▶ AIM OF THE EXERCISE:
Pull each line holding "true" out of the entries below.

▶ RECORDS FOR THIS EXERCISE:

-- ==== Sys2Proof/Tests/Slice0.lean ====
section
/-! SUPPORT. The model's own tests. Words and results are those of spec 95_test_vectors.md (named T-... and S...), or
written out by hand from the encoding line of the instruction's rule; then one witness per statement of
Certificates/Slice0/Obligations.lean that has hypotheses. -/

namespace Sys2Proof.Tests

open Sys2Proof Sys2Proof.Machine

/-! ### Helpers -/

/-- The next state, if there is one. -/
def next? : Host.Outcome State Fault Refusal → Option State
  | .next t => some t
  | .fault _ => none
  | .refused _ => none

/-- A running machine with the given registers and program, reset values elsewhere. -/
def machine (x : Vector Word 8) (words : List Word) : State :=
  match launch Config.standard Env.quiet words with
  | some s => { s with x := x }
  | none => State.reset

/-- Array 1 is `[0, 77]`, identifier 2 is freed, identifier 3 was never produced. `x[0]` = 0, `x[1]` = 1, `x[2]` = 2,
`x[3]` = 3; the program is one HALT. -/
def heapMachine : State :=
  { machine #v[0, 1, 2, 3, 0, 0, 0, 0] [0x70000000#32] with
    heap := { prog := { len := 1#32, cells := [(0, 0x70000000#32)] }
              ids := [(1, .allocated { len := 2#32, cells := [(1, 77#32)] }), (2, .freed)] } }

/-- `heapMachine` under another build. -/
def builtWith (idMax : Word) (capacity : Option Nat) : State :=
  { heapMachine with cfg := { idMax := idMax, capacity := capacity } }

/-- What one instruction leaves in register `r`, `pc` and the status. -/
def outcome (i : Instr) (s : State) (r : RegIdx) : Option (Word × Word × Status) :=
  (next? (exec i s)).map fun t => (t.reg r, t.pc, t.status)

/-! ### Well-formedness: what the check accepts and what it refuses -/

theorem test_wellFormed_accepts : (Fields.std .add 1 2 3).wellFormed = true ∧ (Fields.imm 7 0x1FFFFFF#25).wellFormed = true := by
  decide

/-- "0–15 excluding the immediate-load opcode" (30_encoding.md R61). -/
theorem test_wellFormed_refuses_standard_ldi : (Fields.std .ldi 0 0 0).wellFormed = false := by decide

theorem test_wellFormed_refuses_illegal : Fields.illegal.wellFormed = false := by decide

/-- An ill-formed field group is no instruction. -/
theorem test_illFormed_is_no_instruction :
    instrOfFields (.std .ldi 1 2 3) = none ∧ instrOfFields .illegal = none := by decide

/-! ### Decoding: a word of every constructor -/

/-- OP 0000, A 001, B 010, C 011 (T-MOV-1). -/
theorem test_decode_cmov : decode 0b00000000000000000000000001010011#32 = .ok (.cmov 1 2 3) := by decide
/-- T-DEC-13. -/
theorem test_decode_aidx : decode 0x12345678#32 = .ok (.aidx 1 7 0) := by decide
/-- OP 0010, A 010, B 011, C 100 (program P2, offset 4). -/
theorem test_decode_amend : decode 0b00100000000000000000000010011100#32 = .ok (.amend 2 3 4) := by decide
/-- T-DEC-7, and T-DEC-8 with filler. -/
theorem test_decode_add : decode 0b00110000000000000000000001010011#32 = .ok (.add 1 2 3) ∧
    decode 0x3FFFFE53#32 = .ok (.add 1 2 3) := by decide
/-- Program P5, offset 2. -/
theorem test_decode_mul : decode 0b01000000000000000000000001001010#32 = .ok (.mul 1 1 2) := by decide
/-- Program P3, offset 3. -/
theorem test_decode_div : decode 0b01010000000000000000000010001011#32 = .ok (.div 2 1 3) := by decide
/-- Program P6, offset 1. -/
theorem test_decode_nand : decode 0b01100000000000000000000001000000#32 = .ok (.nand 1 0 0) := by decide
/-- T-DEC-10. -/
theorem test_decode_halt : decode 0x7ABCDE00#32 = .ok .halt ∧ decode 0x70000000#32 = .ok .halt := by decide
/-- T-DEC-16. -/
theorem test_decode_alloc : decode 0b10000000000000000000000010001000#32 = .ok (.alloc 2 1) := by decide
/-- Program P8, offset 4. -/
theorem test_decode_abandon : decode 0b10010000000000000000000000000010#32 = .ok (.abandon 2) := by decide
/-- T-DEC-11: A and B unused. -/
theorem test_decode_out : decode 0xA00001F8#32 = .ok (.out 0) := by decide
/-- T-IO-3. -/
theorem test_decode_in : decode 0b10110000000000000000000000000001#32 = .ok (.inp 1) := by decide
/-- T-DEC-12. -/
theorem test_decode_loadprog : decode 0b11000000000000000000000000111100#32 = .ok (.loadprog 7 4) := by decide
/-- T-DEC-5 and T-DEC-6: bits 8:0 are immediate bits. -/
theorem test_decode_ldi : decode 0xDFFFFFFF#32 = .ok (.ldi 7 33554431#25) ∧ decode 0xD00001FF#32 = .ok (.ldi 0 511#25) := by
  decide
/-- T-DEC-14. -/
theorem test_decode_sub : decode 0b11100000000000000000000000001010#32 = .ok (.sub 0 1 2) := by decide
/-- T-DEC-2 and T-DEC-15. -/
theorem test_decode_mod : decode 0xFFFFFFFF#32 = .ok (.mod 7 7 7) ∧ decode 0xF000000A#32 = .ok (.mod 0 1 2) := by decide

/-- Encodings of 95_test_vectors.md. -/
theorem test_encode : encode (.amend 2 3 4) = 0x2000009C#32 ∧ encode (.ldi 0 72) = 0xD0000048#32 ∧
    encode .halt = 0x70000000#32 ∧ encode (.loadprog 3 5) = 0xC000001D#32 ∧ encode (.out 3) = 0xA0000003#32 := by decide

/-- The decoder's ports on T-DEC-3 and T-DEC-9. -/
theorem test_decoder_ports : (decoderPorts 0xD0000048#32).isImm = true ∧ (decoderPorts 0xD0000048#32).immVal = 72#25 ∧
    (decoderPorts 0x300001FF#32).isImm = false ∧ (decoderPorts 0x300001FF#32).a = 7 := by decide

theorem test_decodeTableWord : decodeTableWord 32 0x300001FF = some (.add 7 7 7) ∧ decodeTableWord 32 (2 ^ 32) = none := by
  decide

/-- The first instruction after reset: T-DEC-3's `LDI r0, 72`, placed where the machine fetches. -/
theorem test_withFetchWord_runs :
    (next? (step (State.reset.withFetchWord 32 0xD0000048))).map (fun t => (t.reg 0, t.pc)) = some (72#32, 1#32) := by decide

/-! ### One instruction at a time -/

/-- T-MOV-3: any nonzero Word is true. -/
theorem test_cmov_moves : outcome (.cmov 1 2 3) (machine #v[0, 7, 9, 0x80000000, 0, 0, 0, 0] []) 1 =
    some (9#32, 1#32, .running) := by decide
/-- T-MOV-2. -/
theorem test_cmov_keeps : outcome (.cmov 1 2 3) (machine #v[0, 7, 9, 0, 0, 0, 0, 0] []) 1 = some (7#32, 1#32, .running) := by
  decide
/-- T-MOV-7: upper 7 bits zero. -/
theorem test_ldi_zero_extends : outcome (.ldi 7 0x1FFFFFF) (machine #v[0, 0, 0, 0, 0, 0, 0, 0xFFFFFFFF] []) 7 =
    some (0x01FFFFFF#32, 1#32, .running) := by decide
/-- The element of array 1 at its last offset (R36). -/
theorem test_aidx_reads : outcome (.aidx 4 1 1) heapMachine 4 = some (77#32, 1#32, .running) := by decide
/-- T-MEM-2's check, at offset = length; and T-MEM-4's, use after abandon. -/
theorem test_aidx_faults : outcome (.aidx 4 1 2) heapMachine 4 = some (0#32, 0#32, .faulted .outOfBounds) ∧
    outcome (.aidx 4 2 2) heapMachine 4 = some (0#32, 0#32, .faulted .invalidArray) := by decide
/-- S5, T-MEM-8: array 0 behaves as an ordinary array. -/
theorem test_amend_array_zero : (next? (exec (.amend 0 0 3) heapMachine)).map (fun t => (t.heap.peek 0 0, t.pc)) =
    some (some 3#32, 1#32) := by decide
/-- T-MEM-2, T-MEM-5. -/
theorem test_amend_faults : outcome (.amend 1 2 3) heapMachine 0 = some (0#32, 0#32, .faulted .outOfBounds) ∧
    outcome (.amend 2 0 3) heapMachine 0 = some (0#32, 0#32, .faulted .invalidArray) := by decide
/-- T-ALU-4, T-ALU-49. -/
theorem test_add : outcome (.add 0 1 2) (machine #v[0, 0xFFFFFFFF, 0xFFFFFFFF, 0, 0, 0, 0, 0] []) 0 =
      some (0xFFFFFFFE#32, 1#32, .running) ∧
    outcome (.add 1 1 1) (machine #v[0, 5, 0, 0, 0, 0, 0, 0] []) 1 = some (10#32, 1#32, .running) := by decide
/-- T-ALU-19. -/
theorem test_mul : outcome (.mul 0 1 2) (machine #v[0, 0x12345678, 0x9ABCDEF0, 0, 0, 0, 0, 0] []) 0 =
    some (0x242D2080#32, 1#32, .running) := by decide
/-- T-ALU-27: unsigned. -/
theorem test_div_unsigned : outcome (.div 0 1 2) (machine #v[9, 0x80000000, 0xFFFFFFFF, 0, 0, 0, 0, 0] []) 0 =
    some (0#32, 1#32, .running) := by decide
/-- T-ALU-30. -/
theorem test_div_by_zero : outcome (.div 0 1 2) (machine #v[9, 0, 0, 0, 0, 0, 0, 0] []) 0 =
    some (9#32, 0#32, .faulted .divisionByZero) := by decide
/-- T-ALU-43. -/
theorem test_nand : outcome (.nand 0 1 2) (machine #v[0, 0x0000FFFF, 0x00FF00FF, 0, 0, 0, 0, 0] []) 0 =
    some (0xFFFFFF00#32, 1#32, .running) := by decide
/-- T-ALU-7. -/
theorem test_sub : outcome (.sub 0 1 2) (machine #v[0, 3, 5, 0, 0, 0, 0, 0] []) 0 =
    some (0xFFFFFFFE#32, 1#32, .running) := by decide
/-- T-ALU-38. -/
theorem test_mod_unsigned : outcome (.mod 0 1 2) (machine #v[0, 0x80000000, 0xFFFFFFFF, 0, 0, 0, 0, 0] []) 0 =
    some (0x80000000#32, 1#32, .running) := by decide
/-- T-ALU-40. -/
theorem test_mod_by_zero : outcome (.mod 0 1 2) (machine #v[9, 7, 0, 0, 0, 0, 0, 0] []) 0 =
    some (9#32, 0#32, .faulted .divisionByZero) := by decide
/-- T-HEAP-2: the size is read before the write; the new array is zeros. -/
theorem test_alloc : (next? (exec (.alloc 1 1) (machine #v[0, 3, 0, 0, 0, 0, 0, 0] []))).map
    (fun t => (t.reg 1, t.heap.peek 1 2, t.heap.peek 1 3)) = some (1#32, some 0#32, none) := by decide
/-- T-HEAP-7's and T-HEAP-8's faults, in `heapMachine` (2 words used, identifier 2 free). -/
theorem test_alloc_faults : outcome (.alloc 4 3) (builtWith 1#32 none) 4 = some (0#32, 0#32, .faulted .outOfIdentifiers) ∧
    outcome (.alloc 4 3) (builtWith 2#32 (some 4)) 4 = some (0#32, 0#32, .faulted .outOfMemory) ∧
    outcome (.alloc 4 2) (builtWith 2#32 (some 4)) 4 = some (2#32, 1#32, .running) := by decide
/-- T-HEAP-5's first ABANDON: the identifier is freed, the register keeps it. -/
theorem test_abandon : (next? (exec (.abandon 1) heapMachine)).map (fun t => (t.heap.idState 1, t.reg 1, t.pc)) =
    some (.freed, 1#32, 1#32) := by decide
/-- T-HEAP-4, T-HEAP-5, T-HEAP-6: identifier 0, double abandon, never allocated. -/
theorem test_abandon_faults : outcome (.abandon 0) heapMachine 0 = some (0#32, 0#32, .faulted .invalidArray) ∧
    outcome (.abandon 2) heapMachine 2 = some (2#32, 0#32, .faulted .invalidArray) ∧
    outcome (.abandon 3) heapMachine 3 = some (3#32, 0#32, .faulted .invalidArray) := by decide
/-- T-IO-2: only the low 8 bits. -/
theorem test_out : (next? (exec (.out 0) (machine #v[0x148, 0, 0, 0, 0, 0, 0, 0] []))).map (fun t => (t.out, t.pc)) =
    some ([0x48#8], 1#32) := by decide
/-- T-IO-4's first IN: byte 255 is not the end of input. -/
theorem test_in_byte : (next? (exec (.inp 0) { heapMachine with env := { Env.quiet with input := [0xFF#8] } })).map
    (fun t => (t.reg 0, t.inPos, t.pc)) = some (0xFF#32, 1, 1#32) := by decide
/-- T-IO-3: the end of input consumes nothing. -/
theorem test_in_end : (next? (exec (.inp 0) heapMachine)).map (fun t => (t.reg 0, t.inPos, t.pc)) =
    some (0xFFFFFFFF#32, 0, 1#32) := by decide
/-- T-CTL-1. -/
theorem test_halt : outcome .halt heapMachine 0 = some (0#32, 1#32, .halted) := by decide
/-- T-CTL-4: the jump itself completes whatever the offset; identifier 0 is present. -/
theorem test_loadprog : (next? (exec (.loadprog 0 3) heapMachine)).map (fun t => (t.active, t.pc, t.status)) =
    some (0#32, 3#32, .running) := by decide
/-- T-CTL-5. -/
theorem test_loadprog_faults : (next? (exec (.loadprog 3 0) heapMachine)).map (fun t => (t.active, t.pc, t.status)) =
    some (0#32, 0#32, .faulted .invalidArray) := by decide

/-! ### One step of the machine -/

/-- T-CTL-2: an empty program. -/
theorem test_step_empty_program : (next? (step (machine #v[0, 0, 0, 0, 0, 0, 0, 0] []))).map (fun t => (t.pc, t.status)) =
    some (0#32, .faulted .programCounterOutOfBounds) := by decide

/-- A held machine takes a word of the load port and stays held (70_reset_and_hazards.md R153). -/
theorem test_step_loads_word :
    (next? (step { State.reset with env := { Env.quiet with load := [.word 0x70000000#32, .start] } })).map
      (fun t => (t.heap.prog.len, t.heap.peek 0 0, t.status, t.env.load)) =
    some (1#32, some 0x70000000#32, .idle, [.start]) := by decide

/-- `start` starts it. -/
theorem test_step_starts :
    (next? (step { State.reset with env := { Env.quiet with load := [.start] } })).map (fun t => t.status) = some .running := by
  decide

▶ ANSWER TO THE EXERCISE:
theorem test_wellFormed_accepts : (Fields.std .add 1 2 3).wellFormed = true ∧ (Fields.imm 7 0x1FFFFFF#25).wellFormed = true := by
theorem test_decoder_ports : (decoderPorts 0xD0000048#32).isImm = true ∧ (decoderPorts 0xD0000048#32).immVal = 72#25 ∧
/-- T-MOV-3: any nonzero Word is true. -/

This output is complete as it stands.